Walking Uphill — 14 Comments

  1. Imogen, what a wonderful experiment! I’m a little awestruck that my blog should have started this process. We write these things never knowing if they will hit or miss, if they are good or bad. Thank you so much for sharing. Oh, and you picked a great place to try it out. Karen

    • Thank YOU, Karen. I’d never paid much (any?) attention to the leg moving backwards before and it’s been SO helpful as you can see.

    • Well, I’ll have to do a post sometime on walking downhill, which has a whole different set of challenges. Thanks for your comment!

  2. I stand while I work at the computer, so while reading this I was testing out some of what you were describing, just moving as if walking (no hills around at the moment!) Fascinating concept, and I am looking forward to testing this out on a real hill. I think it might be of help to me even on a gentle incline on the treadmill, as that’s been harder for me since having my neck problems. By the way, that sounds like a wonderful visit for you!

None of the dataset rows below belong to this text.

-- ==== Sys2Proof/Certificates/Slice0/Obligations.lean ====
section
/-!
DEFINITION. The statements for the provers, family by family; OBLIGATIONS.json lists them with the rules they rest on.
-/
open Sys2Proof Sys2Proof.Machine

/-- For every command and every state, the step of the state with that command in front is exec of the command on the
state with the rest of the queue: the first in is the first out. () -/
def Obligations.StepRunsFrontCommand : Prop :=
  ∀ (i : Instr) (rest : List Instr) (s : State),
    step { s with pending := i :: rest } = exec i { s with pending := rest }

/-- Where the queue is empty, step answers a next state in which module time has advanced by 10 ns (modulo 2^64), and
the queue, memory, cores, packages, models, moving operations, Ledger, generation state, secure copies, rights, grants
and the chip's units are as before: only page-time meters, owed NTF_VEC messages and module time move. That a step on
an empty queue is a cycle is log entry 12. (R508, R479, R473) -/
def Obligations.IdleStepIsReferenceCycle : Prop :=
  ∀ s : State, s.pending = [] →
    ∃ t, step s = .next t ∧ t.mtime = s.mtime + 10 ∧ t.pending = [] ∧ t.mem = s.mem ∧ t.cores = s.cores ∧ t.pkgs = s.pkgs ∧
      t.models = s.models ∧ t.moves = s.moves ∧ t.led = s.led ∧ t.gens = s.gens ∧ t.ft = s.ft ∧ t.chip = s.chip ∧
      t.demand = s.demand ∧
      t.ten.grants = s.ten.grants ∧ t.ten.parts = s.ten.parts ∧ t.ten.modRight = s.ten.modRight ∧
      t.ten.partRights = s.ten.partRights

/-- At reset the queue is empty, module time is 0, memory lists nothing, every mailbox, aperture, counter, port and
core is at its reset value, the accounts of the four physical functions are ENABLED with the default quota and every
other account is NONE, no partition has dies and no right is held, the bounds are those of a COLD reset, and start-up
is still to end. The moment (start-up before MAILBOX_READY), the fuses, divider 4 and INPUT_W 0 are the model's
choices (log entries 5 to 7). (R456, R458, R479, R520, R526, R530, R557, R390) -/
def Obligations.ResetState : Prop :=
  State.reset.pending = [] ∧ State.reset.out = [] ∧ State.reset.mtime = 0 ∧ State.reset.mem = [] ∧ State.reset.mem.wf ∧
  (∀ fn < 1024, State.reset.func fn = Func.reset ∧ State.reset.aper fn = Aper.reset) ∧
  (∀ a < 1024, (State.reset.acct a).state = (if a % 256 = 0 then AcctState.enabled else AcctState.none)) ∧
  (∀ a < 1024, a % 256 = 0 → (State.reset.acct a).quota = Quota.default) ∧
  (∀ p < 8, State.reset.partDies p = [] ∧ State.reset.ten.partRights.getD p none = none) ∧ State.reset.ten.modRight = none ∧
  (∀ i < 128, State.reset.core i = Core.reset) ∧ (∀ p < 69, State.reset.port p = Port.reset) ∧
  (∀ sc < 9, ∀ i < 32, State.reset.counter sc i = Counter.reset) ∧
  State.reset.chip.power.bounds = Bounds.cold ∧ State.reset.chip.power.resetting = some .cold ∧
  State.reset.chip.power.mailboxReady = false ∧ State.reset.models = [] ∧ State.reset.pkgs = []

/-- For every command and every state exec answers a next state. The spec gives every row an effect, and where a row's
conditions do not hold it gives a status or nothing happens. (R18, R485) -/
def Obligations.EveryCommandAnswersNext : Prop :=
  ∀ (i : Instr) (s : State), ∃ t, exec i s = .next t

/-- For every mailbox command of the table. A command that an earlier one of its function and path stands before
changes nothing at all (that its row then has no effect is log entry 165). In its turn, where the check of the
account's state, version and opcode answers a status, or that passes and the check of the life cycle and recovery
does, exec answers the state with the command completed under that status, with an empty payload (WP_SUBMIT's holds
check code 0x01 under DENIED and FUNCTION_DISABLED), and no other effect than its leaving the lists of commands taken,
and the wake event of a command that is not quiet where the power state is low. In the life-cycle state DECOMMISSIONED
every command but NEGOTIATE, IDENTIFY, ACCT_QUERY, FW_QUERY and PWR_QUERY is so turned away under some status other
than OK, and memory, accounts and the whole chip but that wake are as before. Where the gates pass and the command is
not one of the quiet commands of R516, while the module is not in P0 or a change of power state is under way, exec
answers the state with the command held until P0 and the wake event applied, and no response is written. (R485, R547,
R539, R18, R515, R516, R153, R168) -/
def Obligations.GatedCommandsChangeNothing : Prop :=
  (∀ (i : Instr) (op : Nat) (c : Cmd) (s : State), i.command = some (op, c) → outOfTurn op c s = true →
    (s.chip.power.tripped && s.chip.power.inputPresent) = false → exec i s = .next s) ∧
  (∀ (i : Instr) (op : Nat) (c : Cmd) (s : State) (st : Status), i.command = some (op, c) → outOfTurn op c s = false →
    (stateGate (cmdA c) c.abi op (dropTaken c s) = some st ∨
      (stateGate (cmdA c) c.abi op (dropTaken c s) = none ∧ lifeGate op (dropTaken c s) = some st)) →
    exec i s = .next (complete c op st (gatePayload op st) (turnedAway op c s))) ∧
  (∀ (i : Instr) (op : Nat) (c : Cmd) (s : State), i.command = some (op, c) → outOfTurn op c s = false →
    s.chip.fw.lifecycle = .decommissioned → op ∉ [0x101, 0x102, 0x125, 0x802, 0x903] →
    ∃ st, st ≠ .ok ∧ exec i s = .next (complete c op st (gatePayload op st) (turnedAway op c s)) ∧
      ∀ t, exec i s = .next t → t.mem = s.mem ∧ t.ten = s.ten ∧ { t.chip with power := s.chip.power } = s.chip ∧
        t.cores = s.cores ∧ t.models = s.models) ∧
  (∀ (i : Instr) (op : Nat) (c : Cmd) (s u : State), i.command = some (op, c) → outOfTurn op c s = false → u = dropTaken c s →
    stateGate (cmdA c) c.abi op u = none → lifeGate op u = none → quiet op c = false →
    (u.chip.power.pstate ≠ 0 ∨ u.chip.power.target.isSome) →
    exec i s = .next (wakeUp { u with mail := { u.mail with heldWake := u.mail.heldWake ++ [⟨c, op⟩] } })) ∧
  (∀ (op : Nat) (st : Status), gatePayload op st =
    if op = 0x301 ∧ (st = .denied ∨ st = .functionDisabled) then leBytes 4 0 ++ leBytes 4 0xFFFFFF01 else [])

  3. This is so fascinating! Ha ha! I don’t think I’ve ever thought of it like that walking up a hill although I have done some interesting experiements walking up the stairs 🙂
    I LOVE the alexander technique… I studied it for a short time! Wish you were closer to Cali!

  4. Thanks for this helpful blog post. I am going to include this information in my walking clinic on Saturday–it adds some specificity to the way I typically teach about leg movements in walking. Although we will be walking on a level surface, I’ll try it out myself later on an uphill terrain–wish it could be the Peak District! Lucky you. 🙂

    • I think this awareness is great for regular walking – it just really came into its own when I used it going uphill! Glad it will be useful for your walking clinic – have a great time!

  5. WOW! I love how a shift in your focus from the struggle of moving forward and UP the hill was changed by shifting your perspective from the concept of which leg was providing the momentum. Nice!

  6. What a fabulous experiment of walking thinking and doing. I must try this when going uphill. I did Alexander Technique and found it enormously helpful. I still use a lot of what I learned, as our bodies are essential in this world.